## Task to carry out:
From the data underneath, reproduce exactly the stretch that begins at the line with "of Event. -/" and ends after the line with "of TaskRec. -/".

═════ Data to examine ═════

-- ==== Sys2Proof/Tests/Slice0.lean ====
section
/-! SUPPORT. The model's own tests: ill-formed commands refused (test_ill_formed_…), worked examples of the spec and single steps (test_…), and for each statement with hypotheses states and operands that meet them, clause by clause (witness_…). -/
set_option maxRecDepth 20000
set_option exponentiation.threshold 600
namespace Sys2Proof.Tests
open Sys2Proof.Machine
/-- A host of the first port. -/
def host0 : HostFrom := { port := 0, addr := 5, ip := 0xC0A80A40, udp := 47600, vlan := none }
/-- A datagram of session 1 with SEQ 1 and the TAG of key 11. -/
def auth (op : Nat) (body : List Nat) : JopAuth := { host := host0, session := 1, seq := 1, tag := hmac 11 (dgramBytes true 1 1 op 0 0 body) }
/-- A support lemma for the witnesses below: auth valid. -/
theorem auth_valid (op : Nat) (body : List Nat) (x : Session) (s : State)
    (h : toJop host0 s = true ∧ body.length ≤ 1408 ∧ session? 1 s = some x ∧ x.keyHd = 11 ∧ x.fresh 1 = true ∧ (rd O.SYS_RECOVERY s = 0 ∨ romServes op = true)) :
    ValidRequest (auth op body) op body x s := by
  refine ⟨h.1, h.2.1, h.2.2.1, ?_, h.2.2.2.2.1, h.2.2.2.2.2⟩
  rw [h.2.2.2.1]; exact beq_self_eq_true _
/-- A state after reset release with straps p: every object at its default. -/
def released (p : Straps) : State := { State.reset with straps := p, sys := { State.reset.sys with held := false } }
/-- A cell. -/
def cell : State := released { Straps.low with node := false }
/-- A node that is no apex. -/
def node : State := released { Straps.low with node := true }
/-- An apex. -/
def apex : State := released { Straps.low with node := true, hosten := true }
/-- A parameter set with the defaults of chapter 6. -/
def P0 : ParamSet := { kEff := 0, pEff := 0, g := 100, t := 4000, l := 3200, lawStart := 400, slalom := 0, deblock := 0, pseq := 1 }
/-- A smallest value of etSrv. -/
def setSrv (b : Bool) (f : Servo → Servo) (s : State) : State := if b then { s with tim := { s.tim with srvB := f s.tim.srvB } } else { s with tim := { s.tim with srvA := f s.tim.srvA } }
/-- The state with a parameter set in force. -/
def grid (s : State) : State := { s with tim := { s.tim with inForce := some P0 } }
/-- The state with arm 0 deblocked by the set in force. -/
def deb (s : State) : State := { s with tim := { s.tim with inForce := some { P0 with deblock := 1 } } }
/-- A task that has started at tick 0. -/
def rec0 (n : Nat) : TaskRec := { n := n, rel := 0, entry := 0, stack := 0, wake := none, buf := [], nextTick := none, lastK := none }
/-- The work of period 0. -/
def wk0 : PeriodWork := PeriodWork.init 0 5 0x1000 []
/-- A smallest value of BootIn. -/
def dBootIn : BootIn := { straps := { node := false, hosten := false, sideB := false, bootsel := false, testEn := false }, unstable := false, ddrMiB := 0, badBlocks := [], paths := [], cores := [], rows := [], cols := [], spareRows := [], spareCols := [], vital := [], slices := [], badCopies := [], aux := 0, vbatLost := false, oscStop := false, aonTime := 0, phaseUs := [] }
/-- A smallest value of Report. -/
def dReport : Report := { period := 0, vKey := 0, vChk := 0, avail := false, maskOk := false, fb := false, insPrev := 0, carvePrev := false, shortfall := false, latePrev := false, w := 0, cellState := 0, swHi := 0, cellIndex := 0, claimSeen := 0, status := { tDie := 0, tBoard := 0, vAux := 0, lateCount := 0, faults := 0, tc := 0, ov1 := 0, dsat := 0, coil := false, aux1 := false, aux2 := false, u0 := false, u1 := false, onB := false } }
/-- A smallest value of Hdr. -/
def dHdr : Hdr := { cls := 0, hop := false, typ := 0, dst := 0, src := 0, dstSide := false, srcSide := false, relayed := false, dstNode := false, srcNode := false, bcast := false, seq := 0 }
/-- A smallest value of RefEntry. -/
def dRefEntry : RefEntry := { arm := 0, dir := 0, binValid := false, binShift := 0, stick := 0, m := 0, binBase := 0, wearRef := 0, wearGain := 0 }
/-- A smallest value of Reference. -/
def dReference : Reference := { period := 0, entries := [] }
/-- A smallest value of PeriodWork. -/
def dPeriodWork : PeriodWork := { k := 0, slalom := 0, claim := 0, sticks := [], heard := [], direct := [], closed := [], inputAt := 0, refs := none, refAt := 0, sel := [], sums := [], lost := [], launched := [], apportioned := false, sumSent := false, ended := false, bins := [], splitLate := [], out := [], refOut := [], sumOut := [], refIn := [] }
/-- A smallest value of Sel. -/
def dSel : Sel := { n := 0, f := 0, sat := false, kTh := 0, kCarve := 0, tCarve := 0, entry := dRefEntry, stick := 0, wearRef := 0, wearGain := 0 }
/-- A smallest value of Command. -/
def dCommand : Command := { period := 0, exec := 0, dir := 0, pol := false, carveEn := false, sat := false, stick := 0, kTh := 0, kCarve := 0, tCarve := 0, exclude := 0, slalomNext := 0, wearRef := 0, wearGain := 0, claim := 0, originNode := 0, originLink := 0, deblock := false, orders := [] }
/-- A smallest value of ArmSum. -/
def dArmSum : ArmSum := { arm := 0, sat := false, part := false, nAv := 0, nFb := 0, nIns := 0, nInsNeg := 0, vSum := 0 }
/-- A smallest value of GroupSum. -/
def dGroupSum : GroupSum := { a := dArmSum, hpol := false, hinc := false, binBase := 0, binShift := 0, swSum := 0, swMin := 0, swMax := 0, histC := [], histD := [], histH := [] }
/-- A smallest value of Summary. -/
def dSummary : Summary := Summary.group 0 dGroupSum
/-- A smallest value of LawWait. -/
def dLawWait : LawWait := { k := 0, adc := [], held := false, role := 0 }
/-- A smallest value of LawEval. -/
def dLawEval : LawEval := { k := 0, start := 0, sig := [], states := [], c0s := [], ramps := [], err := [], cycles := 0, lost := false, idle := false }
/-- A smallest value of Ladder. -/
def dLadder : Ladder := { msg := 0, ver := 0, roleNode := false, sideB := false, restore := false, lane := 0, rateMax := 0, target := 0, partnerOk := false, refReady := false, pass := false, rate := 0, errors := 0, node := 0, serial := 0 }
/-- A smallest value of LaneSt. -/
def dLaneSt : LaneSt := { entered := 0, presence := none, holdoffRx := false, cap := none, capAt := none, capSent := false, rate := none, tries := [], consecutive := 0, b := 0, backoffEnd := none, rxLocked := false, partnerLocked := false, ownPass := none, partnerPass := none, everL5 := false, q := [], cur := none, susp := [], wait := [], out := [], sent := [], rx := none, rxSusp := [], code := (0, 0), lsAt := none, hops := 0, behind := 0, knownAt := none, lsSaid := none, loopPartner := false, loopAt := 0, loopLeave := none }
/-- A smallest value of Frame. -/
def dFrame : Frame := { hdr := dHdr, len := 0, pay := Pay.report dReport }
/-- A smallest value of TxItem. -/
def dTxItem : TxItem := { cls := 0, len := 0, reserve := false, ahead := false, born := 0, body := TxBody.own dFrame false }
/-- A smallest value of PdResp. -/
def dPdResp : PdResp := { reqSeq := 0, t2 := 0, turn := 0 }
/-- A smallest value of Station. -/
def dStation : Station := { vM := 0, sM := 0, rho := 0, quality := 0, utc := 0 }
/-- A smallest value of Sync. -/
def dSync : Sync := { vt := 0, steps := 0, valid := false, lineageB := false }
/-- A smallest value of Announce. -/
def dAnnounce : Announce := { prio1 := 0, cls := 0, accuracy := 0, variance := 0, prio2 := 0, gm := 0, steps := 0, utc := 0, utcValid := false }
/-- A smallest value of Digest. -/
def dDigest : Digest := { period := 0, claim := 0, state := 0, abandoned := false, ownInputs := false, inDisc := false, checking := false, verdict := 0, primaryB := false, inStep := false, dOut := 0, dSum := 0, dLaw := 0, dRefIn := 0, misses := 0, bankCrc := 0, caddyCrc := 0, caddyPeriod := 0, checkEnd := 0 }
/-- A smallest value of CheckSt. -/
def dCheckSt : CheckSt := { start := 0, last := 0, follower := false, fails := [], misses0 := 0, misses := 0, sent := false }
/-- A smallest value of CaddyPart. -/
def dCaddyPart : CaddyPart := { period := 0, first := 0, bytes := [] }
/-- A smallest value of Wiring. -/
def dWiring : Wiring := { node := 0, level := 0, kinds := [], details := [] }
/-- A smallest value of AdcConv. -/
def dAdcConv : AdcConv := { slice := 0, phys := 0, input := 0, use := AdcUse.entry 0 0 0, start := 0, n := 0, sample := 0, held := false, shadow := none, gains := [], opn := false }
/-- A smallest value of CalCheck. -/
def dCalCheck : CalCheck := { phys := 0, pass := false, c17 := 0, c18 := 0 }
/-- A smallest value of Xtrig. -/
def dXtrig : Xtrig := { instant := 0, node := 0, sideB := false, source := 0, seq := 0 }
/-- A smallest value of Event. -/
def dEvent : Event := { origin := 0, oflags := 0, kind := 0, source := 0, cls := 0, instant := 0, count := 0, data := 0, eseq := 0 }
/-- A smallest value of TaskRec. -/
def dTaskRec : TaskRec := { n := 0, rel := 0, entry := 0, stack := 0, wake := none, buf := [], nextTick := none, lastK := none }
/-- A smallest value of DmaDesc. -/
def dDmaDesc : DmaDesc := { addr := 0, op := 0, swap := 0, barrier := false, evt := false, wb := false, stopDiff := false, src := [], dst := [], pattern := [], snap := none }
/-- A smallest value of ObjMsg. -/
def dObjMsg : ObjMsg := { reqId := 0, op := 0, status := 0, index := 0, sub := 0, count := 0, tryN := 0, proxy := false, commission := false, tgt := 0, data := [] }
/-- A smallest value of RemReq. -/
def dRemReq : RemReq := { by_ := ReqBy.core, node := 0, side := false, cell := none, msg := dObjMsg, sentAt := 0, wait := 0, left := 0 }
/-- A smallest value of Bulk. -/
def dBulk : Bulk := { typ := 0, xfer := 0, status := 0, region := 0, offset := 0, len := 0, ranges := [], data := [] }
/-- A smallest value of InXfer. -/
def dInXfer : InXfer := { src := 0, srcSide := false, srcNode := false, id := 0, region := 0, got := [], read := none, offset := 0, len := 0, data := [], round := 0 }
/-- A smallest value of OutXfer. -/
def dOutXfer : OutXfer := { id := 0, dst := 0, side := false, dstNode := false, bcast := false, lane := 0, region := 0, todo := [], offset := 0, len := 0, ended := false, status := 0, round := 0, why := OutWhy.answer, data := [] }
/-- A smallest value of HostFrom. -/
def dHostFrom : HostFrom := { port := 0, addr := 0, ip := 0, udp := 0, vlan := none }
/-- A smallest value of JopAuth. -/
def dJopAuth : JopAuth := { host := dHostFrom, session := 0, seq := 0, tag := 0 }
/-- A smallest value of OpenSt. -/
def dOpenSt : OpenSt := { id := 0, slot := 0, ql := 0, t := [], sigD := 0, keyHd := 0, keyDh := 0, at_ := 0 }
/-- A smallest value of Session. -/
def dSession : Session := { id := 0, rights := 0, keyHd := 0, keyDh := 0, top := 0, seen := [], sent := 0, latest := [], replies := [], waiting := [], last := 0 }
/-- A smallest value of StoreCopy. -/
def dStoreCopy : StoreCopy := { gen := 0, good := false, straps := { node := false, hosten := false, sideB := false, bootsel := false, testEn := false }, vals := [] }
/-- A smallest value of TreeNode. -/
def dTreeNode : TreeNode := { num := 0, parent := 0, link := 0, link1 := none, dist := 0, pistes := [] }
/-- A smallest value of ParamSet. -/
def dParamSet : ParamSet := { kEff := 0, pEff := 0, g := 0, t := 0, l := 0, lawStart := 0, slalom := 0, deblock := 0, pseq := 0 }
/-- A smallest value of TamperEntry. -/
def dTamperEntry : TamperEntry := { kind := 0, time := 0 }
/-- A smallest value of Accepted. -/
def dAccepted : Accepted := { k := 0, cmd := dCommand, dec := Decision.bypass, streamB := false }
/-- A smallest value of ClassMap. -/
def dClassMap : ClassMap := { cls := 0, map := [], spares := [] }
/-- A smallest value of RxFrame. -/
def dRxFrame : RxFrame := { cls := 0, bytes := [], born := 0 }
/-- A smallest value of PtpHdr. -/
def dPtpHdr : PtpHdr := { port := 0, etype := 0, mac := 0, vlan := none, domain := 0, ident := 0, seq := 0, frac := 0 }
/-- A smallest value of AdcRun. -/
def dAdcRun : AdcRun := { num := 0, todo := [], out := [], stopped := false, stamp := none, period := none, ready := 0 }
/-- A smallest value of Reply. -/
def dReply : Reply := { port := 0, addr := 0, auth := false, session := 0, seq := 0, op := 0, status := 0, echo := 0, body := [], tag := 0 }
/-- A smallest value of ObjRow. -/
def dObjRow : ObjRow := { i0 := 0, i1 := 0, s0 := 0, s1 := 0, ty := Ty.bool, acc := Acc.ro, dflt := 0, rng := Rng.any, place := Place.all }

═════

## Response area:
/-- A smallest value of Event. -/
def dEvent : Event := { origin := 0, oflags := 0, kind := 0, source := 0, cls := 0, instant := 0, count := 0, data := 0, eseq := 0 }
/-- A smallest value of TaskRec. -/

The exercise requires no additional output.